- [To do]
Your task is to find every line of the listing that includes "each" and copy it.

- [Excerpted records]

——————————

-- ==== Sys2Proof/Word.lean ====
section
/-! DEFINITION. The widths the manual computes in: bytes on the wire and 16-bit table words. -/

namespace Sys2Proof

/-- A byte of a frame. -/
abbrev Byte := BitVec 8

/-- A table word or a store word (00, Conventions: 16 bits). -/
abbrev Word := BitVec 16

end Sys2Proof
end

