/-- Management acceptance (R68, R69, R118, R119): with agent room and a free buffer the request is claimed
unchanged into the agent queue with the access level and own address as read; a free agent with no other WAITING
entry begins its execution. -/
def Obligations.ManagementRequestIsQueued : Prop :=
  ∀ (s : State) (p : PortId) (f : Frame) (own : OwnAddress), s.gw.Receives p f → s.gw.Settled →
    f.kind ≠ kindPause → s.gw.takes p f = some own → s.gw.agentQueue.length < 2 → 1 ≤ s.gw.free →
    s.gw.general.noticeEnable = false →
    ∃ t, exec (completion p f) s = .next t ∧ t.pending = s.pending ∧
      AllBut [.portA, .portB, .free, .counters, .agentQueue, .exec, .monitor] s.gw t.gw ∧
      (t.gw.port p).role = .answered .ack ∧ t.gw.free + 1 = s.gw.free ∧
      (s.gw.exec ≠ none ∨ s.gw.restart ≠ .none →
        t.gw.exec = s.gw.exec ∧
          t.gw.agentQueue =
            s.gw.agentQueue ++ [⟨⟨f, p, .request, false⟩, own, (s.gw.port p).words.access, .waiting, false⟩] ∧
          CountedAll [portCounterIndex p .rxGood, portCounterIndex p .claimed] s.gw t.gw) ∧
      (s.gw.exec = none → s.gw.restart = .none → s.gw.agentQueue.find? AgentEntry.isWaiting = none →
        t.gw.exec = some ⟨false, 0, 0, [], [], [], 0⟩ ∧
          t.gw.agentQueue =
            s.gw.agentQueue ++
              [⟨⟨f, p, .request, false⟩, own, (s.gw.port p).words.access, .executing, false⟩] ∧
          CountedAll
            [portCounterIndex p .rxGood, portCounterIndex p .claimed, deviceCounterIndex .agentRequests]
            s.gw t.gw)

/-- A DIVERT frame is claimed into the capture queue with its rewrite and tag operation, its hop count as
received (R78, R95, R101, R135). -/
def Obligations.DivertedFrameIsCaptured : Prop :=
  ∀ (s : State) (p : PortId) (f : Frame), s.gw.Receives p f → s.gw.Settled → s.gw.Routes p f →
    (s.gw.routeRecord p f).action = some .divert → 2 ≤ s.gw.free → s.gw.capture.length < 4 →
    s.gw.general.noticeEnable = false →
    let r := s.gw.routeRecord p f
    ∃ t, exec (completion p f) s = .next t ∧ t.pending = s.pending ∧
      AllBut [.portA, .portB, .free, .route, .counters, .capture, .monitor] s.gw t.gw ∧
      (t.gw.port p).role = .answered .ack ∧ t.gw.free + 1 = s.gw.free ∧ t.gw.route = s.gw.routeHit p f ∧
      CountedAll [portCounterIndex p .rxGood, portCounterIndex p .claimed] s.gw t.gw ∧
      t.gw.monitor.history.capturePending = true ∧
      t.gw.capture =
        s.gw.capture ++
          [{ frame :=
               { f with
                 dest := r.rewrite.getD f.dest
                 tag := match r.tagOp with
                   | .none => f.tag
                   | .insert => some r.tagValue
                   | .strip => none }
             ingress := p, origin := .claimed, awaited := false }]

/-! ## Holds -/

/-- A prompted re-test (R69, R78, R86, R87): one that does not find what the hold waits for leaves it holding, a
management or DIVERT hold that finds room is claimed with ACK; a hold that no event has prompted is not re-tested
(entry 4). -/
def Obligations.RetestTestsWhatWasWaitedFor : Prop :=
  ∀ (s : State) (p : PortId) (timer : Nat) (retest : Bool) (r : DecisionRecord) (st : Staged),
    (s.gw.port p).role = .holding timer retest → (s.gw.port p).record = some r →
    (s.gw.port p).staging = some st → s.gw.Settled →
    ∃ t, exec (.holdRetest p) s = .next t ∧ t.pending = s.pending ∧
      ((retest = false ∨ (r.path = .management ∧ (2 ≤ s.gw.agentQueue.length ∨ s.gw.free = 0)) ∨
          (r.path ≠ .management ∧ r.action = some .divert ∧ (s.gw.free < 2 ∨ 4 ≤ s.gw.capture.length)) ∨
          (r.path ≠ .management ∧ r.action = some .forward ∧
            (s.gw.free < 2 ∨ 24 ≤ (s.gw.port p.other).egressCount ∨ (s.gw.port p.other).state ≠ .active))) →
        AllBut [portPart p] s.gw t.gw ∧ t.gw.port p = { s.gw.port p with role := .holding timer false }) ∧
      (retest = true → r.path = .management → s.gw.agentQueue.length < 2 → 1 ≤ s.gw.free →
        s.gw.general.noticeEnable = false →
        AllBut [.portA, .portB, .free, .counters, .agentQueue, .exec, .monitor] s.gw t.gw ∧
          (t.gw.port p).role = .answered .ack ∧ t.gw.free + 1 = s.gw.free ∧
          t.gw.agentQueue.length = s.gw.agentQueue.length + 1 ∧
          (t.gw.agentQueue.map AgentEntry.buf).getLast? = some ⟨st.frame, p, .request, false⟩) ∧
      (retest = true → r.path ≠ .management → r.action = some .divert → 2 ≤ s.gw.free →
        s.gw.capture.length < 4 → s.gw.general.noticeEnable = false →
        AllBut [.portA, .portB, .free, .counters, .capture, .monitor] s.gw t.gw ∧
          (t.gw.port p).role = .answered .ack ∧ t.gw.free + 1 = s.gw.free ∧
          Counted (portCounterIndex p .claimed) s.gw t.gw ∧
          t.gw.capture = s.gw.capture ++ [⟨rewriteFrame r st.frame, p, .claimed, false⟩])

/-- A prompted re-test of a FORWARD hold that finds capacity (R87, R105, R107 to R112): the recorded treatment decides,
not the meter as it is now written. A claim takes a buffer, debits the credit as it stands, and puts the rewritten
frame into the queue its record names, or NORMAL under MARK; a refusal and a busy answer are counted, and PAUSE asks the
receiving port; a frame not yet reported is reported once. Shown with the egress slot full and notices off. -/
def Obligations.RetestFollowsRecordedTreatment : Prop :=
  ∀ (s : State) (p : PortId) (timer : Nat) (r : DecisionRecord) (st : Staged),
    (s.gw.port p).role = .holding timer true → (s.gw.port p).record = some r →
    (s.gw.port p).staging = some st → s.gw.Settled → r.path ≠ .management → r.action = some .forward →
    2 ≤ s.gw.free → (s.gw.port p.other).egressCount < 24 → (s.gw.port p.other).state = .active →
    s.gw.general.noticeEnable = false → (s.gw.port p.other).slot ≠ .empty →
    let short := fun k => (s.gw.meter k).credit.toNat < r.byteCount
    let b : PoolBuffer :=
      { frame :=
          { st.frame with
            dest := r.rewrite.getD st.frame.dest
            tag := match r.tagOp with
              | .none => st.frame.tag
              | .insert => some r.tagValue
              | .strip => none
            hop := st.frame.hop - 1 }
        ingress := p, origin := .claimed, awaited := false }
    let joins := fun (t : State) (urgent : Prop) =>
      (t.gw.port p).role = .answered .ack ∧ t.gw.free + 1 = s.gw.free ∧
        (urgent → (t.gw.port p.other).urgent = (s.gw.port p.other).urgent ++ [⟨b, 0⟩] ∧
          (t.gw.port p.other).normal = (s.gw.port p.other).normal) ∧
        (¬ urgent → (t.gw.port p.other).urgent = (s.gw.port p.other).urgent ∧
          (t.gw.port p.other).normal = (s.gw.port p.other).normal ++ [⟨b, 0⟩])
    ∃ t, exec (.holdRetest p) s = .next t ∧ t.pending = s.pending ∧
      AllBut [.portA, .portB, .free, .meters, .counters, .monitor] s.gw t.gw ∧
      ((r.meter = none ∨ r.treatment = none ∨ r.treatment.map Prod.fst = some false ∨
          ∃ k ∈ r.meter, ¬ short k) →
        joins t (r.queue = some .urgent) ∧ Counted (portCounterIndex p .claimed) s.gw t.gw) ∧
      (r.meter = none ∨ r.treatment = none ∨ r.treatment.map Prod.fst = some false →
        t.gw.meters = s.gw.meters) ∧
      (∀ k mode, r.meter = some k → r.treatment = some (true, mode) → short k →
        let reports := if r.reported then [] else [exceedIndex k]
        (mode = .hold → (t.gw.port p).role = .holding timer false ∧ t.gw.free = s.gw.free ∧
          CountedAll reports s.gw t.gw) ∧
        (mode = .drop → (t.gw.port p).role = .answered .nakRefuse ∧ t.gw.free = s.gw.free ∧
          CountedAll (portCounterIndex p .refused :: reports) s.gw t.gw) ∧
        (mode = .pause → (t.gw.port p).role = .answered .nakBusy ∧ t.gw.free = s.gw.free ∧
          ((s.gw.port p).state = .active → s.gw.AskTaken t.gw p) ∧ CountedAll (portCounterIndex p .busy :: reports) s.gw t.gw) ∧
        (mode = .mark → joins t False ∧ CountedAll (portCounterIndex p .claimed :: reports) s.gw t.gw) ∧
        (mode ≠ .mark → t.gw.port p.other = s.gw.port p.other) ∧
        t.gw.meters = s.gw.meters ∧ (r.reported = false → Latched .meterExceed t.gw)) ∧
      (∀ k mode, r.meter = some k → r.treatment = some (true, mode) → ¬ short k → k < s.gw.meters.length →
        (t.gw.meter k).credit.toNat + r.byteCount = (s.gw.meter k).credit.toNat)

/-- R89: when the timer of a hold expires its outcome becomes NAK-BUSY; BUSY is counted and HOLD_EXPIRED reported, and
nothing else, so the Meter Bank hears nothing. The port no longer holds the line and answers with the levels of
NAK-BUSY in the response bits, dominant then recessive, and its next end delimiter drops the staged frame. -/
def Obligations.HoldExpiryAnswersBusy : Prop :=
  ∀ (s : State) (p : PortId) (r : DecisionRecord), (s.gw.port p).isHolding = true →
    (s.gw.port p).record = some r → s.gw.Settled →
    ∃ t, exec (.holdExpiry p) s = .next t ∧ t.pending = s.pending ∧
      AllBut (.counters :: latchParts) s.gw t.gw ∧ Counted (portCounterIndex p .busy) s.gw t.gw ∧
      Latched (.holdExpired p) t.gw ∧ (t.gw.port p).role = .answered .nakBusy ∧
      (t.gw.port p).role.levels = (true, false) ∧
      (t.gw.port p).staging = (s.gw.port p).staging ∧
      (t.gw.port p).record = some { r with outcome := .answer .nakBusy } ∧
      ((s.gw.port p).state = .active → (s.gw.port p).rx = .rSlot → r.path ≠ .pause →
        ∃ u, exec (.endDelimiter p) t = .next u ∧ AllBut [portPart p] t.gw u.gw ∧
          (u.gw.port p).staging = none ∧ (u.gw.port p).role = .nonClaimant ∧ (u.gw.port p).rx = .rIdle)

/-- At its end time a PAUSED port becomes RUNNING and makes an egress selection (R37, R57, R58, R60): with nothing
queued nothing else changes; an URGENT head that is not old moves to the empty slot; an old head is discarded, AGED
counted and reported and its buffer returned, and the next head, of URGENT and then of NORMAL, is examined: one that is
not old moves to the slot, and with none left the slot stays empty. A head as old as the limit is not old, and with
limit 0 none is. The discards are shown with pool pause and notices off. -/
def Obligations.PauseExpiryResumes : Prop :=
  ∀ (s : State) (p : PortId) (bits : Nat), (s.gw.port p).pause = .paused bits → s.gw.Settled →
    ∃ t, exec (.pauseExpiry p) s = .next t ∧ t.pending = s.pending ∧ (t.gw.port p).pause = .running ∧
      ((s.gw.port p).urgent = [] → (s.gw.port p).normal = [] →
        AllBut [portPart p] s.gw t.gw ∧ t.gw.port p = { s.gw.port p with pause := .running }) ∧
      (∀ e rest, (s.gw.port p).state = .active → (s.gw.port p).slot = .empty →
        (s.gw.port p).urgent = e :: rest →
        ((s.gw.port p).words.ageLimit = 0 ∨ e.age ≤ (s.gw.port p).words.ageLimit.toNat →
          AllBut [portPart p] s.gw t.gw ∧ (t.gw.port p).slot = .pool e.buf ∧ (t.gw.port p).urgent = rest ∧
            (t.gw.port p).normal = (s.gw.port p).normal ∧ (t.gw.port p).attempts = 0 ∧
            (t.gw.port p).tx = .tWaitIdle) ∧
        ((s.gw.port p).words.ageLimit ≠ 0 → (s.gw.port p).words.ageLimit.toNat < e.age →
          s.gw.general.noticeEnable = false → s.gw.general.poolPause = false →
          let onlyFirst := fun (slot : TxSlot) (urgent normal : List QueueEntry) =>
            AllBut [.portA, .portB, .free, .counters, .agentQueue, .restart, .monitor] s.gw t.gw ∧
              (t.gw.port p).slot = slot ∧ (t.gw.port p).urgent = urgent ∧ (t.gw.port p).normal = normal ∧
              t.gw.free = s.gw.free + 1 ∧ Latched (.aged p) t.gw ∧
              Counted (portCounterIndex p .aged) s.gw t.gw
          (rest = [] → (s.gw.port p).normal = [] → onlyFirst .empty [] []) ∧
          (∀ e' rest', rest = e' :: rest' → e'.age ≤ (s.gw.port p).words.ageLimit.toNat →
            onlyFirst (.pool e'.buf) rest' (s.gw.port p).normal) ∧
          (∀ e' rest', rest = [] → (s.gw.port p).normal = e' :: rest' →
            e'.age ≤ (s.gw.port p).words.ageLimit.toNat → onlyFirst (.pool e'.buf) [] rest')))
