-- ==== Sys2Proof/Tests/Slice0.lean ====
section
/-! SUPPORT. Tests: the check on operands, one step of each command on a small state, and states that meet the
hypotheses of each statement. -/

namespace Sys2Proof.Machine.Slice0

/-! ## Small states -/

/-- The part after a command. -/
def after (c : Instr) (g : Gateway) : Gateway :=
  match exec c ⟨[], g⟩ with
  | .next t => t.gw
  | .fault _ => g
  | .refused _ => g

/-- An ACTIVE port with an idle line. -/
def live (p : PortId) : Port :=
  { Port.reset p with state := .active, linkUp := true, view := .idle 0 }

/-- A running part with both ports ACTIVE. -/
def base : Gateway :=
  { Gateway.reset with phase := .running, portA := live .a, portB := live .b }

/-- A data frame. -/
def data : Frame where
  dest := 0x2000
  src := 0x0010
  service := 0
  kind := kindData
  hop := 3
  spare := false
  tag := none
  payload := [0xAB, 0xCD]

/-- A request from a manager to own address 1, with its payload. -/
def request (payload : List Byte) : Frame :=
  { data with dest := 0x7F00, src := 0x0022, kind := kindRequest, payload := payload }

/-- A buffer with a data frame. -/
def buf : PoolBuffer := ⟨data, .a, .claimed, false⟩

/-- A port whose transmit slot is full. -/
def busy (q : Port) : Port := { q with slot := .pool buf, tx := .tWaitIdle }

/-- A port that is reading a frame. -/
def reading (q : Port) : Port := { q with rx := .rFrame, view := .inFrame }

/-- Both slots full, Port A reading a frame. -/
def receiving : Gateway :=
  { base with portA := reading (busy (live .a)), portB := busy (live .b), free := 30 }

/-- Route entry 0 with these words, the rest of the table 0. -/
def routeOf (words : List Word) : List Word := words ++ List.replicate (768 - words.length) 0

/-- An entry for destination 0x2000 from either port, with the flags of word 0 given, meter 3. -/
def entryOf (flags : Word) : List Word :=
  routeOf [0xC000 ||| flags, 0x2000, 0xFFFF, 0, 0, 0, 0, 0x3000, 0x0A0B, 0x0C0D, 3, 0]

/-- The part with a first route entry. -/
def routed (flags : Word) : Gateway := { receiving with route := entryOf flags }

/-- The part with a first route entry and meter 3 set. -/
def metered (mode : Word) (credit : Word) : Gateway :=
  { routed 0x0002 with meters := base.meters.set 3 ⟨0x8000 ||| mode, 10, 200, credit⟩ }

/-- A record of a hold. -/
def record (path : Path) (action : Option Action) : DecisionRecord :=
  { DecisionRecord.bare path .full data with action := action, outcome := .holding }

/-- Port A holding a frame. -/
def holding (retest : Bool) (r : DecisionRecord) (f : Frame) : Gateway :=
  { receiving with
    portA :=
      { busy (live .a) with
        rx := .rSlot, view := .inSlot, role := .holding 1024 retest, record := some r, staging := some ⟨f, 0⟩ } }

/-- A request under execution on Port A, whose slot is full. -/
def running (ops : List Op) (access : Access) : Gateway :=
  { receiving with
    exec := some ⟨true, 7, ops.length, ops, [], [], 0⟩
    agentQueue := [⟨⟨request [], .a, .request, false⟩, .one, access, .executing, false⟩]
    free := 29 }

/-- The execution of `running`. -/
def exOf (ops : List Op) : Execution := ⟨true, 7, ops.length, ops, [], [], 0⟩

/-- Port A sending its frame. -/
def sendingA (tx : TxState) : Gateway :=
  { base with
    portA :=
      { busy (live .a) with tx := tx, view := .inFrame, sending := some (Attempt.of data.bytes) }
    free := 31 }

/-- The frame `data` with the proof that its length fits. (A definition, so that Lean
checks all that stands above before it starts the theorems below, of which many would else wait at once.) -/
def fittingData : { f : Frame // f.fits = true } := ⟨data, by decide +kernel⟩

/-! ## The check on operands -/

theorem test_wf_frame : (completion .a data).wellFormed = true := by decide +kernel

theorem test_wf_frame_too_short : (Instr.receiveCompletion .a (data.bytes.take 9) 0).wellFormed = false := by
  decide +kernel

theorem test_wf_frame_too_long :
    (Instr.receiveCompletion .a ([0, 0, 0, 0, 0, 0, 0, 97] ++ List.replicate 97 0) 0).wellFormed = false := by
  decide +kernel

theorem test_wf_length_in_range : (Instr.lengthOutOfRange .a 96).wellFormed = false := by decide

theorem test_wf_no_bits : (Instr.busIdle .a 0).wellFormed = false := by decide

theorem test_wf_hold_too_long : (Instr.transmitOutcome .a (.claimed 16321 true true)).wellFormed = false := by decide

theorem test_wf_no_words :
    [Instr.ident 0, .read 0, .counters 0, .eventsRead 0, .storeRead 0].map Instr.wellFormed = List.replicate 5 false := by
  decide

theorem test_no_word_spells_a_command : decodeTableWord 16 0x1234 = none := rfl

/-! ## The line and the wire -/

/-- The nine bytes of R9 give 0x29B1. -/
theorem test_check_of_nine_bytes :
    crc [0x31, 0x32, 0x33, 0x34, 0x35, 0x36, 0x37, 0x38, 0x39] = 0x29B1 := by decide +kernel

theorem test_stuff_after_five : stuff (List.replicate 7 false) = [false, false, false, false, false, true, false, false] := by
  decide

theorem test_six_equal_bits_break : destuff (List.replicate 6 true) = none := by decide

/-- Kind, tag flag, hop count and spare bit in the control byte (R180). -/
theorem test_control_byte : { data with kind := 1, hop := 3 }.controlByte = 0x26 ∧
    { data with kind := 2, hop := 7, tag := some 0, spare := true }.controlByte = 0x5F := by decide

/-- An address and its bin (R81). -/
theorem test_bin_of_address : binOf 0x8123 = (0x23 ^^^ 0x04 ^^^ 0x08) ∧ binOf 0xFFFF = 15 := by decide

/-! ## Resets and the Boot Load -/

/-- A part with a TORN page and an erase in flight. -/
def torn : Gateway :=
  { base with
    store := { base.store with pages := base.store.pages.set 3 ⟨.torn, []⟩, inFlight := some (.erase, 4) } }

/-- A part in its Boot Load with page `n` next, the page holding these words. -/
def loading (n : Nat) (words : List Word) : Gateway :=
  { Gateway.reset with
    phase := .loading n
    store := { Store.manufactured with pages := Store.manufactured.pages.set n ⟨.written, words⟩ } }

/-- Sixteen words. -/
def sixteen (words : List Word) : List Word := words ++ List.replicate (16 - words.length) 0

theorem test_power_on_reset :
    (after .powerOnReset (running [.ident] .full)).phase = .held ∧
      (after .powerOnReset (running [.ident] .full)).free = 32 := by decide +kernel

theorem test_line_reset_keeps_pages :
    (after .lineReset torn).startCause = .line ∧ ((after .lineReset torn).store.pageAt 3).state = .torn ∧
      (after .lineReset torn).store.inFlight = some (.erase, 4) := by decide +kernel

theorem test_release_marks_torn :
    ((after .resetRelease { torn with phase := .held }).store.pageAt 4).state = .torn ∧
      (after .resetRelease { torn with phase := .held }).phase = .loading 1 := by decide +kernel

/-- Access and default action codes of 3 take their reset values, the rest of the word stands (R45). -/
theorem test_load_port_word :
    (after .bootPageLoad (loading 1 (sixteen [0xB331, 300, 5]))).portA.words.control = 0xB201 ∧
      (after .bootPageLoad (loading 1 (sixteen [0xB331, 300, 5]))).portA.words.holdLimit = 16 ∧
      (after .bootPageLoad (loading 1 (sixteen [0xB331, 300, 5]))).portA.words.holdTolerance = 5 := by decide +kernel

theorem test_load_end :
    (after .bootLoadEnd { loading 56 [] with meters := [⟨0x8000, 3, 90, 4⟩] }).meter 0 = ⟨0x8000, 3, 90, 90⟩ ∧
      (after .bootLoadEnd { loading 56 [] with loadFault := true }).portA.state = .linkDown ∧
      (after .bootLoadEnd { loading 56 [] with loadFault := true }).monitor.flags1 = 0x0020 := by decide +kernel

theorem test_request_reset :
    (after .requestReset { base with restart := .due }).startCause = .request ∧
      (after .requestReset { base with restart := .due }).phase = .loading 1 ∧
      (after .requestReset { base with restart := .pending }).phase = .running := by decide +kernel

/-! ## Local time and links -/

theorem test_tick :
    (after .tick { base with meters := base.meters.set 3 ⟨0x8000, 10, 200, 195⟩ }).meter 3 =
        ⟨0x8000, 10, 200, 200⟩ ∧
      (after .tick { base with portA := { live .a with normal := [⟨buf, 65535⟩] } }).portA.normal.map (·.age) =
        [65535] := by decide +kernel

theorem test_line_fault_restarts_count :
    (after (.lineFaultChange .a .noBias true) { base with portA := { live .a with linkCount := 9 } }).portA.linkCount =
      0 := by decide +kernel

/-- Ports LINK_DOWN with a change of level due. -/
def linkDue (up : Bool) : Gateway :=
  { base with portA := { live .a with state := if up then .active else .linkDown, linkUp := up, linkDue := true } }

theorem test_link_up :
    (after (.linkUp .a) (linkDue false)).portA.state = .active ∧
      (after (.linkUp .a) (linkDue false)).monitor.flags0 = 0x0001 := by decide +kernel

theorem test_link_down :
    (after (.linkDown .a) (linkDue true)).portA.state = .linkDown ∧
      (after (.linkDown .a) (linkDue true)).portA.linkUp = false := by decide +kernel

/-! ## Receiving -/

theorem test_bus_idle_at_eleven :
    (after (.busIdle .a 10) { base with portA := { live .a with view := .gap 0 } }).portA.view = .gap 10 ∧
      (after (.busIdle .a 11) { base with portA := { live .a with view := .gap 0 } }).portA.view = .idle 0 := by
  decide +kernel

theorem test_start_bit : (after (.startBit .a) base).portA.rx = .rFrame := by decide +kernel

/-- A routed frame is claimed: hop count one lower, in the other port's NORMAL queue (R85, R95). -/
theorem test_forward_claim :
    (after (completion .a data) (routed 0)).portB.normal.map (fun e => (e.buf.frame.hop, e.age)) = [(2, 0)] ∧
      (after (completion .a data) (routed 0)).portA.role = .answered .ack := by decide +kernel

theorem test_check_error :
    (after (.receiveCompletion .a data.bytes 0) receiving).counters.getD 1 0 = 1 ∧
      (after (.receiveCompletion .a data.bytes 0) receiving).monitor.flags0 = 0x0002 := by decide +kernel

——————————

- [Solution for this exercise]
/-! SUPPORT. Tests: the check on operands, one step of each command on a small state, and states that meet the
hypotheses of each statement. -/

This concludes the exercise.